Crisis en las relaciones

Una tercera etapa de la política exterior española con los países del Magreb podría haberse iniciado con la llegada al poder de Aznar, en marzo de 1996. El gobierno del PP empezó su mandato, como quizá no podía ser de otra forma, en una cierta línea continuista con la estrategia socialista profundizando en la política global hacia el Magreb. No es casual que la primera visita de Aznar, en calidad de presidente del gobierno al extranjero, tuviese como destino Marruecos, institucionalizando así la práctica ya iniciada por González en 1982. El cambio de partido en el gobierno no afectó de forma sustancial en un primer momento a la política de España hacia la región.

Sin embargo, desde finales de 2000, con el segundo mandato de Aznar, las relaciones hispano- marroquíes se adentrarían en uno de los periodos de mayor distanciamiento y desconexión vividos desde el inicio de la democracia en nuestro país o incluso antes cuando en los estertores del franquismo se desencadenó la Marcha Verde sobre el Sáhara.
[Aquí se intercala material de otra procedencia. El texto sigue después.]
-- ==== Sys2Proof/Machine/Dma.lean ====
section
/-! DEFINITION. DMA channel programs (R263–R283): instructions, moves over memory and CSR space, waits, signals, the program
buffer and the bus-error stop. -/
namespace Sys2Proof.Machine

/-- The NI of an engine; its port is 1 (R239). -/
def dmaNi (c : Nat) : Nat := 58 + c / 32

/-- Whether an engine still issues for its channels: not held by an error it has not acted on (R278), and in a mode in which DMA
runs (R280). -/
def State.dmaOn (s : State) (c : Nat) : Bool :=
  (tget [] s.dma.errs (c / 32)).isEmpty && s.running 0x40 (c / 32) && s.modes.mode != .banked && s.modes.mode != .footing &&
  s.modes.mode != .bedding

/-- Whether a channel may issue: what is in progress completes with CTL.EN = 0, nothing new begins (R280). -/
def State.dmaMay (s : State) (c : Nat) : Bool :=
  s.dmaOn c && (s.bit Reg.DMA.CTL_EN (c / 32) || (s.dch c).mv.isSome || (s.dch c).cur.isSome)

/-- The check of an instruction at decode (R266): the code of the program error it is. -/
def State.dmaCheck (s : State) (c w : Nat) : Option Nat :=
  let op := dmaBits w 63 60
  let x := s.dch c
  let off (p : Nat) : Bool := tget 0 x.ptr p % 16 != 0
  if op = 1 ∨ op = 2 then
    (if dmaBits w 27 0 ≠ 0 ∧ (dmaBits w 3 0 ≠ 0 ∨ off (dmaBits w 59 57) ∨ off (dmaBits w 56 54)) then some 2 else none)
  else if op = 3 then (if 4 ≤ x.loops.length then some 4 else none)
  else if op = 4 then (if x.loops.isEmpty then some 4 else none)
  else if op = 5 then (if 4 ≤ dmaBits w 59 57 then some 3 else none)
  else if op = 6 then
    (if 5 ≤ dmaBits w 59 57 then some 3 else if dmaBits w 59 57 = 4 ∧ off (dmaBits w 10 8) then some 2 else none)
  else if op = 7 then
    (if 18 ≤ dmaBits w 59 55 ∨ dmaBits w 54 53 = 3 then some 3
     else if dmaBits w 54 53 = 2 ∧ off (dmaBits w 2 0) then some 2 else none)
  else if 8 ≤ op ∧ op ≤ 14 then some 3
  else none

/-- The instruction a RUNNING channel is at, checked. -/
def State.dmaAt (s : State) (c : Nat) : Option Nat :=
  match s.dmaMay c && s.dmaState c == dmaRunning, s.dmaInstr c with
  | true, some w => if s.dmaCheck c w = none then some w else none
  | _, _ => none

/-- Whether an instruction is a paced transfer under way. -/
def State.dmaPaced (s : State) (c w : Nat) : Bool :=
  (dmaBits w 63 60 == 1 || dmaBits w 63 60 == 2) && dmaBits w 51 51 == 1 && dmaBits w 27 0 != 0 && (s.dch c).mv.isSome

/-- Whether a channel asks for its engine's issue path (R276): not while it waits at a POST write (R177), a SIGNAL not before its
earlier writes are acknowledged (R274), a paced transfer while its line is asserted (R269). -/
def State.dmaAsks (s : State) (c : Nat) : Bool :=
  !s.postStands c &&
  (match s.dmaAt c with
   | some w =>
     if dmaBits w 63 60 = 6 then (s.dch c).outs.isEmpty
     else if s.dmaPaced c w then s.dmaLine (c / 32) (dmaBits w 50 45) else true
   | none =>
     s.dmaMay c && s.dmaState c == dmaWaiting && s.fld Reg.DMA_CH.STATUS_WAIT_KIND c == 5 &&
       (match s.dmaInstr c with
        | some w => s.dmaPaced c w && s.dmaLine (c / 32) (dmaBits w 50 45)
        | none => false))

/-- Whether the arbiter of an engine's issue path is at a channel (R29, R276). -/
def State.dmaTurn (s : State) (c : Nat) : Bool :=
  rrPick 32 (tget 31 s.dma.lastIssue (c / 32)) (fun k => s.dmaAsks (32 * (c / 32) + k)) == some (c % 32)

/-- The issue path granted to a channel. -/
def State.dmaGranted (s : State) (c : Nat) : State :=
  { s with dma := { s.dma with lastIssue := tset 31 s.dma.lastIssue (c / 32) (c % 32) } }

/-- The instruction a channel issues next, at its turn. -/
def State.dmaReady (s : State) (c : Nat) : Option Nat := if s.dmaTurn c then s.dmaAt c else none

/-- On to another instruction. -/
def State.dmaGoto (s : State) (c pc : Nat) : State :=
  (s.setDch c { s.dch c with cur := none, met := false, mv := none }).setDmaPc c pc

/-- On to the next instruction. -/
def State.dmaNext (s : State) (c : Nat) : State := s.dmaGoto c (s.dmaPc c + 8)

/-- A waiting channel goes on behind its WAIT. -/
def State.dmaPass (s : State) (c : Nat) : State := (s.setDmaState c dmaRunning 0).dmaNext c

/-- Runs `f` on the checked instruction of a channel when it is of OP `op` and KIND or MODE `ok` admits it; else nothing. -/
def State.dmaDo (s : State) (c op : Nat) (ok : Nat → Bool) (f : State → Nat → State) : State :=
  match s.dmaReady c with
  | some w => if dmaBits w 63 60 = op ∧ ok w = true then f (s.dmaGranted c) w else s
  | none => s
Aunque a lo largo de los últimos 30 años se han producido momentos de crisis e incluso de tensión, la intensidad y duración de esta última ha podido poner en riesgo el camino desarrollado en el nuevo marco de la política global. Esta crisis nos ha ofrecido una singular oportunidad para abrir una profunda reflexión a ambos lados del Estrecho sobre las relaciones entre España y Marruecos y, por elevación, entre España y el Magreb y la necesidad de un consenso de Estado al respecto con la participación de los principales partidos y actores sociales y económicos. La respuesta de los líderes de la oposición ante la retirada del embajador marroquí en octubre de 2001 fue cerrar filas en torno al gobierno. No obstante, el apoyo al ejecutivo no se debía tanto a la política hacia Marruecos desarrollada por el PP como a la decisión extrema de Marruecos de abrir un conflicto diplomático sin precedentes en sus relaciones con España.
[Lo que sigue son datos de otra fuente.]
-- ==== Sys2Proof/Machine/Streams.lean ====
section
/-! DEFINITION. The commands of stream channels and FFT engines (R68-R97). -/
namespace Sys2Proof.Machine

/-- A write of COMMIT with selector: GO = 1 commits each member in ascending order (R95). -/
def State.commitWrite (s : State) (cls sel : Nat) (v : Word) (ops : List (BitVec 16)) : State :=
  s.eachMember cls sel 0x060 (fun s i =>
    if wordField v 0 0 = 1 then s.commitArrive (if cls = 0x09 then 512 + i else i) ops else s)

/-- COMMIT_ARRIVE (R90). -/
def execCommitArrive (req : Fin 14) (tx : Bool) (sel : BitVec 10) (value : Word) (s : State) :
    Host.Outcome State Fault Refusal :=
  .next (if s.hubTakes req then s.commitWrite (if tx then 0x09 else 0x08) sel.toNat value [] else s)

/-- COMMIT_LOCK (R92): 64 SAMP cycles, 256 Tc, before the hand-over point. -/
def execCommitLock (ch : Fin 1024) (s : State) : Host.Outcome State Fault Refusal :=
  if s.timeRuns ∧ !(s.strm ch).lockDone ∧ (s.handOver ch).1 ≤ 256 then .next (s.lockPoint ch) else .next s

/-- The waiting set that applies at a hand-over to `code`, if any: the locked one; one whose lock point went by unmarked; at
the resume after a step any pending set (R361). -/
def Strm.applies (x : Strm) (slotWise stepped : Bool) (code : Nat) : Option CommitSet :=
  match x.pend with
  | some k => if x.locked || stepped || (!x.lockDone && k.fits slotWise code) then some k else none
  | none => none

/-- A transmit channel held quiet from its next slot start, and let go from the first slot start 64 SAMP cycles after the
mode lets it (R55, R57). -/
def State.txQuiet (s : State) (c code : Nat) : State :=
  let x := s.strm c
  if codeSym code = 0 then
    if s.quietMode then s.setStrm c { x with stopped := true }
    else if x.stopped ∧ s.quietOver then s.setStrm c { x with stopped := false }
    else s
  else s

/-- A PRACH occasion opens at the start of its slot (R83), beside those still under way; its sequence starts with the first sample at
or after START. DEDUCED: the settings of that moment serve the whole occasion (log entry 81). -/
def State.openPrach (s : State) (c code : Nat) : State :=
  let x := s.strm c
  let k := slotCount (s.chMu c) code
  let per := max 1 (s.sfld c Reg.STRM_RX.PRACH_TIME_PERIOD)
  if s.sbit c Reg.STRM_RX.PRACH_CTL_EN ∧ !s.sbit c Reg.STRM_RX.CTL_FREQ_DOMAIN ∧ codeSym code = 0 ∧
      k % per = s.sfld c Reg.STRM_RX.PRACH_TIME_SLOT_OFFSET then
    let skip := (s.sfld c Reg.STRM_RX.PRACH_TIME_START * 64 * s.chSize c * 2 ^ s.chMu c + 131071) / 131072
    s.setStrm c { x with prach := x.prach ++ [⟨k, x.eff, skip, 0, [], []⟩] }
  else s

/-- A symbol of a channel with FREQ_DOMAIN begins: its window is open until it closes, unless it has closed already (R336). -/
def State.openWindow (s : State) (c code : Nat) : State :=
  let x := s.strm c
  let closed := match x.fhClosed with
    | some f => decide (x.startAt ≤ s.symNear c f)
    | none => false
  if s.chActive c code && !closed then
    let j : SymJob := ⟨code, slotCount (s.chMu c) code, false, 0, false, false, toBits 10 x.gain,
      (s.sfld c Reg.STRM_RX.NCO_FREQ_NCO_FREQ + x.lo.toNat) % 2 ^ 32, [], x.eff, 0, s.capsOf c⟩
    s.setStrm c { x with fhOpen := x.fhOpen ++ [j] }
  else s

/-- The symbol that ends at a boundary is handed on: its samples received, or those sent counted for RoE and the lane. -/
def State.endSymbol (s : State) (c : Nat) (start : Int) : State :=
  let x := s.strm c
  if !s.chRuns c then s
  else if isTx c then
    let s := if x.waiting || s.sbit c Reg.STRM_RX.CTL_FREQ_DOMAIN then s else s.roeSend c (s.cyclePos c (x.cur.getD 0)) x.out
    s.pullStream (s.sfld c Reg.STRM_RX.LINK_LANE) (s.sfld c Reg.STRM_RX.LINK_STREAM)
  else if x.waiting then s
  else if s.sbit c Reg.STRM_RX.CTL_FREQ_DOMAIN then s.freqSymbol c start
  else s.rxSymbol c start

/-- The samples that the CP of the symbol beginning gains or loses (R358): samples move at the SAMP rate of TB_0, boundaries fall where
the channel's time base has them, and each sample of drift between the two is taken up by one symbol. `fresh`: the count starts here. -/
def State.cpDrift (s : State) (c : Nat) (fresh : Bool) : State :=
  let x := s.strm c
  let ahead : Int := (s.disp.dlclk : Int) - s.chTc c
  if fresh then s.setStrm c { x with driftBase := ahead, drift := 0, cpAdj := 0 }
  else
    let q := Int.tdiv ((ahead - x.driftBase) * (s.chSize c * 2 ^ s.chMu c : Nat)) 131072
    let a := Int.sign (q - x.drift)
    s.setStrm c { x with drift := x.drift + a, cpAdj := a }

/-- Time base and sample rate of a channel. -/
def State.chRate (s : State) (c : Nat) : Nat × Nat := (s.sfld c Reg.STRM_RX.CTL_TB, s.chSize c * 2 ^ s.chMu c)

/-- LO_CORR, the wait and the settings at a boundary to symbol `code` (R91): what applies, applies. -/
def State.takeSettings (s : State) (c code : Nat) (start : Int) : State :=
  let y := s.strm c
  let stepped := y.waiting && y.resume != 0
  let s := s.setStrm c { y with lo := y.loNext.getD y.lo, loNext := y.loAfter, loAfter := none, waiting := false, bySlot := false, resume := 0,
                                startAt := start, cur := some code, fhFrom := if y.waiting then start else y.fhFrom }
  let slotWise := s.sbit c Reg.STRM_RX.CTL_COMMIT_SLOT
  if !slotWise ∨ codeSym code = 0 ∨ y.waiting then
    let k := (s.strm c).applies slotWise stepped code
    let s := s.setStrm c { s.strm c with lockDone := false }
    match k with
    | some k => s.applySet c k code
    | none => s
  else s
De hecho, la oposición había criticado duramente el papel del ejecutivo en la negociación del acuerdo de pesca entre Bruselas y Rabat, las declaraciones de Aznar en las que amenazaba al gobierno de Marruecos con congelar la cooperación hacia este país y la política de inmigración puesta en marcha. Dos meses después de la salida del embajador marroquí, el secretario general del PSOE, José Luis Rodríguez Zapatero, realizó una programada visita a Marruecos, muy contestada por el gobierno. El PP criticó la inconveniencia de este viaje y llegó a acusar al dirigente socialista de romper el consenso sobre política exterior y de deslealtad con la política de Estado. En cambio otros partidos, entre ellos IU, aplaudieron la iniciativa del dirigente socialista ante la incapacidad manifestada por el gobierno de cerrar la crisis.
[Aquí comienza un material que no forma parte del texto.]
/-- Opcodes that touch bulk memory whatever their parameters, those of its staging area, PAGE_RETIRE and CHANNEL_EVACUATE: FENCED until
it is filled (R47). -/
def State.bulkShut (s : State) (p : Packet) : Bool :=
  ((decide (0x8001 ≤ p.op) && decide (p.op ≤ 0x8004)) || p.op == 0x6005 || p.op == 0x6006) &&
  !s.bit Reg.SYS.RAISE_STATUS_BULK_FILLED 0

/-- Instances a selector names, fenced and unpowered ones too: one, the members of a group by GRP_MEMBER, or all. -/
def State.named (s : State) (cls sel : Nat) : List Nat :=
  if sel < 0x200 then [sel]
  else (instances cls).filter (fun i =>
    sel == 0x3FF || bitOf (s.reg cls i (0x370 + 4 * ((sel - 0x200) / 32))).toNat ((sel - 0x200) % 32))

/-- Instances an operation in progress works on: those it keeps in its parameters, or those its target names. -/
def LrOp.units (o : LrOp) (s : State) : List Nat :=
  match o.kind with
  | .fenceUnit | .unfenceUnit | .meterCal | .evacuate | .laneRecal => o.params.map (·.toNat)
  | .quadSwitch => o.params.map (fun w => w.toNat % 65536)
  | .pageRetire => (o.params.drop 2).map (·.toNat)
  | .modeSet | .regBlock | .commitNotify | .vaultExport | .memCopy | .imageStage | .imageVerify | .imageActivate | .flashWrite
  | .collect => s.named o.cls o.sel

/-- Whether a target has an operation in progress (check 7): the same target, or one that shares an instance with it (R397).
DEDUCED: class 0xFF is one target (log entry 22). -/
def State.targetBusy (s : State) (cls sel : Nat) : Bool :=
  s.dvorys.ops.any (fun o => o.cls == cls && (o.sel == sel || (s.named cls sel).any (o.units s).contains))

/-- Whether a packet is long-running: COMMIT is with NOTIFY_APPLIED. -/
def Packet.long (p : Packet) (r : OpRow) : Bool := r.lr || (p.op == 0x1006 && wordField (p.w 0) 0 0 == 1)

/-- The first check of R38 that fails: its status and DETAIL. -/
def State.refusal (s : State) (p : Packet) : Option (Status × Nat) :=
  match (if p.ver = 1 then opRow p.op else none) with
  | none => some (.badOpcode, p.op)
  | some r =>
    if p.pw < r.lo ∨ r.hi < p.pw then some (.badLength, p.pw)
    else if !s.granted p ∨ (r.pf ∧ p.fn ≠ 0) then some (.denied, p.fn)
    else if !s.modeServes p.op then some (.modeForbids, s.modes.mode.code)
    else if !targetOk r p.cls p.sel then some (.badTarget, p.target.toNat)
    else if s.outOfReach p ∨ s.bulkShut p then some (.fenced, p.sel)
    else if p.long r ∧ 256 ≤ s.dvorys.ops.length then some (.busy, 2)
    else if p.long r ∧ s.targetBusy p.cls p.sel then some (.busy, 3)
    else none

/-- A packet row: the packet of the ring served next is of opcode `op`; it is taken, and refused or executed. -/
def State.packetRow (s : State) (fn op : Nat) (f : State → Packet → State) : State :=
  if s.nextRing = some fn then
    let (p, t) := s.packetAt fn
    if p.ver = 1 ∧ p.op = op then
      let t := t.takeSlots fn (packetSlots p.pw)
      match t.refusal p with
      | some (st, detail) => t.reply p st detail []
      | none => f t p
    else s
  else s

/-! ## Long-running packets (R42) -/

/-- Upper bound in µs on RESULT1 of ACCEPTED, where the manual bounds the operation (R36, R56, R199, R300, R301, R308, R312, R396, R415). -/
def lrBound (op : Nat) : Nat :=
  if op = 0x0004 then 1000 else if op = 0x1008 then 50 else if op = 0x1009 then 35 else if op = 0x2005 then 2000
  else if op = 0x6005 then 10000 else if op = 0x7001 then 20000 else if op = 0x7003 then 1100000
  else if op = 0x8002 then 20000 else if op = 0x8003 then 300 else if op = 0x8004 then 10000000 else 2 ^ 32 - 1

/-- ACCEPTED: the operation enters the table; its OP_ID and estimate, and what else the reply carries. -/
def State.acceptOp (s : State) (p : Packet) (kind : LrKind) (params : List Word) (more : List Word) : LrOp × State :=
  let id := s.nextOpId
  let o : LrOp := ⟨id, p.fn, p.tag, p.seq, p.intr, kind, p.cls, p.sel, params, 0, false, false, (s.page p.fn).sqHead⟩
  let s := { s with dvorys := { s.dvorys with lastOp := id, ops := s.dvorys.ops ++ [o] } }
  (o, s.reply p .accepted 0 ([w32 id.toNat, w32 (estimateUs (lrBound p.op) p.op (p.w 4).toNat)] ++ more))

/-! ## Registers as Dvorys reaches them (R39, R40) -/

/-- The members a target names for a sequence of writes. -/
def State.members (s : State) (p : Packet) : List Nat := if p.sel < 0x200 then [p.sel] else s.writeTargets p.cls p.sel 0

/-- One write to one member. -/
def State.dvWrite (s : State) (p : Packet) (i off : Nat) (v : Word) : State :=
  if 0x200 ≤ p.sel ∧ singleOnly p.cls off then s else s.csrWrite 8 p.cls i off v

/-- A sequence of (offset, word) writes, the whole of it per member in ascending order (R39). -/
def State.dvWrites (s : State) (p : Packet) (l : List (Nat × Word)) : State :=
  (s.members p).foldl (fun s i => l.foldl (fun s x => s.dvWrite p i x.1 x.2) s) s

/-- Words to consecutive registers from `base` on. -/
def wordsAt (base : Nat) (l : List Word) : List (Nat × Word) := l.mapIdx (fun k w => (base + 4 * k, w))

/-- PROTECT as PROTECT_SET writes it, ACTIVE kept (R323, R351). -/
def State.protectWord (s : State) (p : Packet) : Word :=
  let act := if p.cls = 0x58 then s.fld Reg.MAC.PROTECT_ACTIVE p.sel else s.fld Reg.AHNENT.PROTECT_ACTIVE p.sel
  w32 ((p.w 0).toNat % 64 + wordField (p.w 1) 5 0 * 2 ^ 8 + 2 ^ 16 * wordField (p.w 1) 8 8 + 2 ^ 17 * act)

/-- The writes a configuration packet makes to each member, in order (R39, R194, R214, R235, R303, R323, R324, R351, R353, R371,
R407). -/
def State.configWrites (s : State) (p : Packet) : List (Nat × Word) :=
  let op := p.op
  if op = 0x1003 then (p.params.drop 1).mapIdx (fun k w => (offAt (p.w 0) k, w))
  else if op = 0x3003 then
    [(0x300, w32 (wordField (p.w 0) 7 0 + wordField (p.w 1) 11 0 * 2 ^ 8 + 2 ^ 20 * wordField (p.w 1) 31 31))]
  else if op = 0x4006 then
    [(0x060, w32 (wordField (p.w 0) 5 0)), (0x064, w32 (wordField (p.w 1) 10 0))] ++ (p.params.drop 2).map (fun w => (0x068, w))
  else if op = 0x7007 then (0x000, p.w 0) :: wordsAt 0x010 (p.params.drop 1)
  else if op = 0x7008 then [(if p.cls = 0x58 then 0x024 else 0x010, s.protectWord p)]
  else if op = 0x5003 then wordsAt 0x030 p.params
  else if op = 0x5002 then wordsAt 0x018 p.params
  else if op = 0x5004 then wordsAt 0x048 p.params
  else if op = 0x6007 then wordsAt 0x040 p.params
  else if op = 0x9001 then [(0x380 + 4 * wordField (p.w 0) 2 0, p.w 1)]
  else wordsAt 0x000 p.params

/-- Whether some member's write to an offset of a list is ignored for the mode in force (R10). -/
def State.modeBars (s : State) (p : Packet) (offs : List Nat) : Bool :=
  !(s.members p).isEmpty && offs.any (fun o => !s.modeTakes p.cls o)

/-- The reply of a packet that wrote registers: MODE_FORBIDS where a write was ignored for the mode (R10), else OK. -/
def State.replyWritten (s : State) (p : Packet) (barred : Bool) (results : List Word) : State :=
  if barred then s.reply p .modeForbids s.modes.mode.code results else s.replyOk p results

/-- A configuration packet carried out and answered (R39). DEDUCED: where only some of its writes are ignored for the mode, the others
stand (log entry 22). -/
def State.configure (s : State) (p : Packet) : State :=
  (s.dvWrites p (s.configWrites p)).replyWritten p (s.modeBars p ((s.configWrites p).map Prod.fst)) []

/-- Reads of the target, offset after offset; zeros where it names no instance. -/
def State.dvReads (s : State) (p : Packet) (offs : List Nat) : List Word × State :=
  offs.foldl (fun acc o =>
    let (w, s) := acc.2.csrRead 8 p.cls p.sel o
    (acc.1 ++ [w], s)) (([] : List Word), s)

/-- A packet answered with registers of its target. -/
def State.replyRegs (s : State) (p : Packet) (offs : List Nat) : State :=
  let (l, s) := s.dvReads p offs
  s.replyOk p l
Por último, el conflicto de Perejil de julio de 2002 puso de nuevo de relieve las diferentes concepciones existentes entre las fuerzas políticas en cuanto a la actitud y la forma de enfocar nuestras relaciones con Marruecos. A pesar de que la reacción de las fuerzas políticas a la ocupación marroquí de Perejil fue unánime en su condena, más tarde en algunos surgirían críticas al gobierno por su decisión de intervenir militarmente en la isla. Durante la comparecencia del ministro de Defensa, Federico Trillo, y la ministra de Asuntos Exteriores, Ana Palacio, en el Congreso de los Diputados, los portavoces expresaron su apoyo al gobierno, aunque la mayoría manifestó su deseo de que las medidas empleadas por el ejecutivo hubieran sido exclusivamente diplomáticas.

Convergencia i Unió (CiU) y Coalición Canaria (CC) fueron las más explícitas en su respaldo a la acción militar mientras que el PSOE, si bien mantuvo entonces el apoyo parlamentario al gobierno, una vez que finalizó la crisis, se comenzaron a escuchar voces desde las filas socialistas pidiendo una revisión de la política del PP hacia Marruecos y una mayor implicación del conjunto de fuerzas políticas y sociales. Otros partidos como IU, Partido Nacionalista Vasco (PNV), Partido Andalucista (PA) o la Chunta Aragonesista (CHA) criticaron, por un lado, el equívoco al que había dado lugar la firma el día anterior de una moción en la que el Congreso mostraba su apoyo al ejecutivo en orden a restaurar la legalidad internacional y el statu quo anterior a los hechos y, por otro lado, la política exterior del PP.

Relaciones con otros países de la zona

La crisis con Marruecos coincidió con un mayor acercamiento de España a otros países de la región, principalmente a Argelia. Con la firma, el 8 de octubre de 2002, del acuerdo de Amistad, Buena Vecindad y Cooperación, España y Argelia alcanzaban el mismo grado de cooperación que el existente con Marruecos y Túnez (1995).

Con este último país, se han estrechado relaciones y, en septiembre de 2001, tuvo lugar la cuarta reunión de alto nivel. Además, en septiembre de 2003, Aznar visitó Libia, que comienza a salir de su situación de aislamiento internacional tras asumir su responsabilidad en el atentado de Lockerbie y anunciar las oportunas indemnizaciones a los familiares de las víctimas. Por lo que respecta a la posición de los partidos en relación con el conjunto del Magreb, actualmente existe un relativo consenso sobre la estrategia a aplicar en esta zona.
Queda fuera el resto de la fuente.